=== Section Start ===

/-! ### Elementary functions -/

theorem sqrtBits_spec (n b acc : Nat) (h : acc ^ 2 ≤ n) (h' : n < (acc + 2 ^ b) ^ 2) :
    (sqrtBits n acc b) ^ 2 ≤ n ∧ n < (sqrtBits n acc b + 1) ^ 2 := by
  induction b generalizing acc with
  | zero => exact ⟨h, by simpa [sqrtBits] using h'⟩
  | succ b ih =>
    simp only [sqrtBits]
    split
    · refine ih _ ‹_› ?_
      rw [pow_succ 2 b] at h'
      convert h' using 2
      ring
    · exact ih acc h (by omega)

/-- The integer square root. -/
theorem sqrtNat_spec (n : Nat) : (sqrtNat n) ^ 2 ≤ n ∧ n < (sqrtNat n + 1) ^ 2 := by
  refine sqrtBits_spec n _ 0 (by simp) ?_
  rw [zero_add, ← pow_mul]
  exact lt_of_lt_of_le Nat.lt_log2_self (Nat.pow_le_pow_right (by norm_num) (by omega))

namespace Ival

theorem has_exp {a b : Ival} {x : ℝ} (ha : a.Has x) (h : exp a = some b) : b.Has (Real.exp x) := by
  unfold exp at h
  split at h
  · next hs =>
    obtain rfl := Option.some.inj h
    have := (Box.has_exp (z := ⟨a, zero⟩) (w := (x : ℂ)) ⟨by simpa using ha, by simpa using has_zero⟩
      (by simpa using has_small ha hs) (by simp)).1
    rwa [Complex.exp_ofReal_re] at this
  · cases h

theorem has_rotation {a : Ival} {x : ℝ} (ha : a.Has x) (h : a.small = true) :
    (Box.exp ⟨zero, a⟩).re.Has (Real.cos x) ∧ (Box.exp ⟨zero, a⟩).im.Has (Real.sin x) := by
  have := Box.has_exp (z := ⟨zero, a⟩) (w := (x : ℂ) * Complex.I) ⟨by simpa using has_zero, by simpa using ha⟩
    (by simp) (by simpa using has_small ha h)
  rwa [Box.Has, Complex.exp_ofReal_mul_I_re, Complex.exp_ofReal_mul_I_im] at this

theorem has_sqrt {a b : Ival} {x : ℝ} (ha : a.Has x) (h : a.sqrt = some b) : b.Has √x := by
  unfold sqrt at h
  split at h
  · cases h
  · next hl =>
    cases h
    obtain ⟨h1, h2⟩ := ha
    have hp := unit_pos
    have hlo : (0 : ℝ) ≤ a.lo := by exact_mod_cast not_lt.mp hl
    have hx : 0 ≤ x := by
      by_contra hx
      nlinarith [mul_neg_of_neg_of_pos (not_le.mp hx) hp]
    have hhi : (0 : ℝ) ≤ a.hi := hlo.trans (h1.trans h2)
    have hv : (√x * unitBound) ^ 2 = x * unitBound * unitBound := by
      rw [mul_pow, Real.sq_sqrt hx]
      ring
    have hcast : ∀ t : Int, (0 : ℝ) ≤ t → (((t * unitBound).toNat : Nat) : ℝ) = t * unitBound := by
      intro t ht
      have : 0 ≤ t * unitBound := mul_nonneg (by exact_mod_cast ht) unitBound_pos.le
      have : (((t * unitBound).toNat : Int) : ℝ) = ((t * unitBound : Int) : ℝ) := by rw [Int.toNat_of_nonneg this]
      push_cast at this ⊢
      exact this
    have hs0 : 0 ≤ √x * unitBound := mul_nonneg (Real.sqrt_nonneg x) hp.le
    constructor
    · have := (sqrtNat_spec (a.lo * unitBound).toNat).1
      have hr : ((sqrtNat (a.lo * unitBound).toNat : ℝ)) ^ 2 ≤ a.lo * unitBound := by
        rw [← hcast _ hlo]
        exact_mod_cast this
      push_cast
      refine le_of_sq_le_sq ?_ hs0
      rw [hv]
      exact hr.trans (mul_le_mul_of_nonneg_right h1 hp.le)
    · have := (sqrtNat_spec (a.hi * unitBound).toNat).2
      have hr : (a.hi : ℝ) * unitBound ≤ ((sqrtNat (a.hi * unitBound).toNat : ℝ) + 1) ^ 2 := by
        rw [← hcast _ hhi]
        exact_mod_cast this.le
      push_cast
      refine le_of_sq_le_sq ?_ (by positivity)
      rw [hv]
      exact (mul_le_mul_of_nonneg_right h2 hp.le).trans hr

end Ival

/-! ### The three constants -/

/-- The interval of one bound. -/
abbrev Ival.pt (b : Int) : Ival := ⟨b, b⟩

theorem has_pt (b : Int) : (Ival.pt b).Has ((b : ℝ) / unitBound) := by
  have hp := unit_pos.ne'
  constructor <;> rw [div_mul_cancel₀ _ hp]

theorem has_about {b : Int} {x : ℝ} (h1 : ((b - 2 ^ 64 : Int) : ℝ) / unitBound ≤ x)
    (h2 : x ≤ ((b + 2 ^ 64 : Int) : ℝ) / unitBound) : (Ival.about b).Has x :=
  ⟨(div_le_iff₀ unit_pos).mp h1, (le_div_iff₀ unit_pos).mp h2⟩

/-- The sine of the lower bound of pi is positive, that of the upper bound negative. -/
theorem sin_at_pi_bounds :
    (Ival.pt (piBound - 2 ^ 64)).small = true ∧ (Ival.pt (piBound + 2 ^ 64)).small = true ∧
    0 < (Box.exp ⟨.zero, .pt (piBound - 2 ^ 64)⟩).im.lo ∧ (Box.exp ⟨.zero, .pt (piBound + 2 ^ 64)⟩).im.hi < 0 ∧
    0 < piBound - 2 ^ 64 ∧ piBound + 2 ^ 64 < 4 * unitBound := by decide +kernel

/-- The exponential of the bounds of a logarithm. -/
abbrev LogBounds (n : Nat) (b : Int) : Prop :=
  (Ival.pt (b - 2 ^ 64)).small = true ∧ (Ival.pt (b + 2 ^ 64)).small = true ∧
  (Box.exp ⟨.pt (b - 2 ^ 64), .zero⟩).re.hi < n * unitBound ∧ n * unitBound < (Box.exp ⟨.pt (b + 2 ^ 64), .zero⟩).re.lo

theorem has_piBound : (Ival.about piBound).Has Real.pi := by
  obtain ⟨hs, hs', hl, hu, h0, h4⟩ := sin_at_pi_bounds
  have hp := unit_pos
  have hlo := (Ival.has_rotation (has_pt (piBound - 2 ^ 64)) hs).2.1
  have hhi := (Ival.has_rotation (has_pt (piBound + 2 ^ 64)) hs').2.2
  have hl' : (0 : ℝ) < ((Box.exp ⟨.zero, .pt (piBound - 2 ^ 64)⟩).im.lo : ℝ) := by exact_mod_cast hl
  have hu' : ((Box.exp ⟨.zero, .pt (piBound + 2 ^ 64)⟩).im.hi : ℝ) < 0 := by exact_mod_cast hu
  have hx0 : 0 < ((piBound - 2 ^ 64 : Int) : ℝ) / unitBound := div_pos (by exact_mod_cast h0) hp
  have hy4 : ((piBound + 2 ^ 64 : Int) : ℝ) / unitBound < 4 := by
    rw [div_lt_iff₀ hp]
    exact_mod_cast h4
  have hxy : ((piBound - 2 ^ 64 : Int) : ℝ) / unitBound ≤ ((piBound + 2 ^ 64 : Int) : ℝ) / unitBound := by
    refine div_le_div_of_nonneg_right ?_ hp.le
    exact_mod_cast (by omega : piBound - 2 ^ 64 ≤ piBound + 2 ^ 64)
  set x := ((piBound - 2 ^ 64 : Int) : ℝ) / unitBound
  set y := ((piBound + 2 ^ 64 : Int) : ℝ) / unitBound
  have hsx : 0 < Real.sin x := by
    by_contra h
    exact absurd (hl'.trans_le hlo) (not_lt.mpr (mul_nonpos_of_nonpos_of_nonneg (not_lt.mp h) hp.le))
  have hsy : Real.sin y < 0 := by
    by_contra h
    exact absurd (hhi.trans_lt hu') (not_lt.mpr (mul_nonneg (not_lt.mp h) hp.le))
  refine has_about (b := piBound) (x := Real.pi) (show x ≤ Real.pi from ?_) (show Real.pi ≤ y from ?_)
  · by_contra h
    have h3 := Real.pi_gt_three
    have : Real.sin x ≤ 0 := by
      have := Real.sin_nonneg_of_nonneg_of_le_pi (x := x - Real.pi) (by linarith) (by linarith)
      rw [Real.sin_sub_pi] at this
      linarith
    linarith
  · by_contra h
    have := Real.sin_nonneg_of_nonneg_of_le_pi (x := y) (by linarith) (by linarith)
    linarith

=== Section End ===

[What to produce]:
Every line containing the string "some" should be pulled from the listing and copied.

[Output for this task]:
theorem has_exp {a b : Ival} {x : ℝ} (ha : a.Has x) (h : exp a = some b) : b.Has (Real.exp x) := by
    obtain rfl := Option.some.inj h
theorem has_sqrt {a b : Ival} {x : ℝ} (ha : a.Has x) (h : a.sqrt = some b) : b.Has √x := by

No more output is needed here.